Dataset excerpts
-- ==== Sys2Proof/Decode.lean ====
section
/-! DEFINITION. Decoding and encoding of the raw stream (spec/30_encoding.md): the filter-type byte, one scanline, a
stream of scanlines; then the encoders, written from the same map (R58). -/

namespace Sys2Proof

/-- Why bytes are no scanline. -/
inductive DecodeError where
  /-- The filter-type byte is 5..255 (R59). -/
  | badFilterType (f : Byte)
  /-- Fewer than 1 + 3W bytes are left (R55). -/
  | shortScanline
deriving DecidableEq, Repr

/-- The opcode map of R58, on the whole byte (R56); every other value is illegal (R59). -/
def decodeFT (f : Byte) : Except DecodeError Instr :=
  if f = 0x00#8 then .ok .none
  else if f = 0x01#8 then .ok .sub
  else if f = 0x02#8 then .ok .up
  else if f = 0x03#8 then .ok .avg
  else if f = 0x04#8 then .ok .paeth
  else .error (.badFilterType f)

/-- One scanline of an image `w` pixels wide, read from the front of the stream, with the bytes left over (R54, R55). -/
def decodeScanline (w : Nat) : List Byte → Except DecodeError (Scanline × List Byte)
  | [] => .error .shortScanline
  | f :: rest =>
    match decodeFT f with
    | .error e => .error e
    | .ok op =>
      if 3 * w ≤ rest.length then .ok (⟨op, rest.take (3 * w)⟩, rest.drop (3 * w))
      else .error .shortScanline

/-- `h` scanlines, row 0 first, with the bytes left over (R53). -/
def decodeStream (w : Nat) : Nat → List Byte → Except DecodeError (List Scanline × List Byte)
  | 0, bytes => .ok ([], bytes)
  | h + 1, bytes =>
    match decodeScanline w bytes with
    | .error e => .error e
    | .ok (l, rest) =>
      match decodeStream w h rest with
      | .error e => .error e
      | .ok (ls, rest') => .ok (l :: ls, rest')

/-- The filter-type byte of a filter type (R58). -/
def encodeFT : Instr → Byte
  | .none => 0x00#8
  | .sub => 0x01#8
  | .up => 0x02#8
  | .avg => 0x03#8
  | .paeth => 0x04#8

/-- The bytes of a scanline: FT, then the filtered bytes in order (R54, R60). -/
def encodeScanline (l : Scanline) : List Byte := encodeFT l.op :: l.samples

/-- The concatenation of the scanlines, row 0 first (R53). -/
def encodeStream : List Scanline → List Byte
  | [] => []
  | l :: ls => encodeScanline l ++ encodeStream ls

/-- The `n` bytes of `w`, least significant first: byte 0 of an opcode-table word is the first byte of the stream. -/
def lowBytes : Nat → Nat → List Byte
  | 0, _ => []
  | n + 1, w => BitVec.ofNat 8 w :: lowBytes n (w / 256)

/-- The bytes an opcode-table word of `nbits` bits stands for, in stream order; bits above `nbits` are not part of it. -/
def tableBytes (nbits w : Nat) : List Byte := lowBytes ((nbits + 7) / 8) (w % 2 ^ nbits)

/-- What the decoder reads from an opcode-table word: its bytes followed by operand bytes of zero, as a scanline of an
image one pixel wide (the opcode does not depend on the width, R56). -/
def decodeTableWord (nbits w : Nat) : Option Instr :=
  match decodeScanline 1 (tableBytes nbits w ++ List.replicate 4 0x00#8) with
  | .ok (l, _) => some l.op
  | .error _ => Option.none

end Sys2Proof
end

> [Exercise instructions] Output every entry exactly.

> [Answer to this problem]
-- ==== Sys2Proof/Decode.lean ====
section
/-! DEFINITION. Decoding and encoding of the raw stream (spec/30_encoding.md): the filter-type byte, one scanline, a
stream of scanlines; then the encoders, written from the same map (R58). -/

namespace Sys2Proof

/-- Why bytes are no scanline. -/
inductive DecodeError where
  /-- The filter-type byte is 5..255 (R59). -/
  | badFilterType (f : Byte)
  /-- Fewer than 1 + 3W bytes are left (R55). -/
  | shortScanline
deriving DecidableEq, Repr

/-- The opcode map of R58, on the whole byte (R56); every other value is illegal (R59). -/
def decodeFT (f : Byte) : Except DecodeError Instr :=
  if f = 0x00#8 then .ok .none
  else if f = 0x01#8 then .ok .sub
  else if f = 0x02#8 then .ok .up
  else if f = 0x03#8 then .ok .avg
  else if f = 0x04#8 then .ok .paeth
  else .error (.badFilterType f)

/-- One scanline of an image `w` pixels wide, read from the front of the stream, with the bytes left over (R54, R55). -/
def decodeScanline (w : Nat) : List Byte → Except DecodeError (Scanline × List Byte)
  | [] => .error .shortScanline
  | f :: rest =>
    match decodeFT f with
    | .error e => .error e
    | .ok op =>
      if 3 * w ≤ rest.length then .ok (⟨op, rest.take (3 * w)⟩, rest.drop (3 * w))
      else .error .shortScanline

/-- `h` scanlines, row 0 first, with the bytes left over (R53). -/
def decodeStream (w : Nat) : Nat → List Byte → Except DecodeError (List Scanline × List Byte)
  | 0, bytes => .ok ([], bytes)
  | h + 1, bytes =>
    match decodeScanline w bytes with
    | .error e => .error e
    | .ok (l, rest) =>
      match decodeStream w h rest with
      | .error e => .error e
      | .ok (ls, rest') => .ok (l :: ls, rest')

/-- The filter-type byte of a filter type (R58). -/
def encodeFT : Instr → Byte
  | .none => 0x00#8
  | .sub => 0x01#8
  | .up => 0x02#8
  | .avg => 0x03#8
  | .paeth => 0x04#8

/-- The bytes of a scanline: FT, then the filtered bytes in order (R54, R60). -/
def encodeScanline (l : Scanline) : List Byte := encodeFT l.op :: l.samples

/-- The concatenation of the scanlines, row 0 first (R53). -/
def encodeStream : List Scanline → List Byte
  | [] => []
  | l :: ls => encodeScanline l ++ encodeStream ls

/-- The `n` bytes of `w`, least significant first: byte 0 of an opcode-table word is the first byte of the stream. -/
def lowBytes : Nat → Nat → List Byte
  | 0, _ => []
  | n + 1, w => BitVec.ofNat 8 w :: lowBytes n (w / 256)

/-- The bytes an opcode-table word of `nbits` bits stands for, in stream order; bits above `nbits` are not part of it. -/
def tableBytes (nbits w : Nat) : List Byte := lowBytes ((nbits + 7) / 8) (w % 2 ^ nbits)

/-- What the decoder reads from an opcode-table word: its bytes followed by operand bytes of zero, as a scanline of an
image one pixel wide (the opcode does not depend on the width, R56). -/
def decodeTableWord (nbits w : Nat) : Option Instr :=
  match decodeScanline 1 (tableBytes nbits w ++ List.replicate 4 0x00#8) with
  | .ok (l, _) => some l.op
  | .error _ => Option.none

end Sys2Proof
end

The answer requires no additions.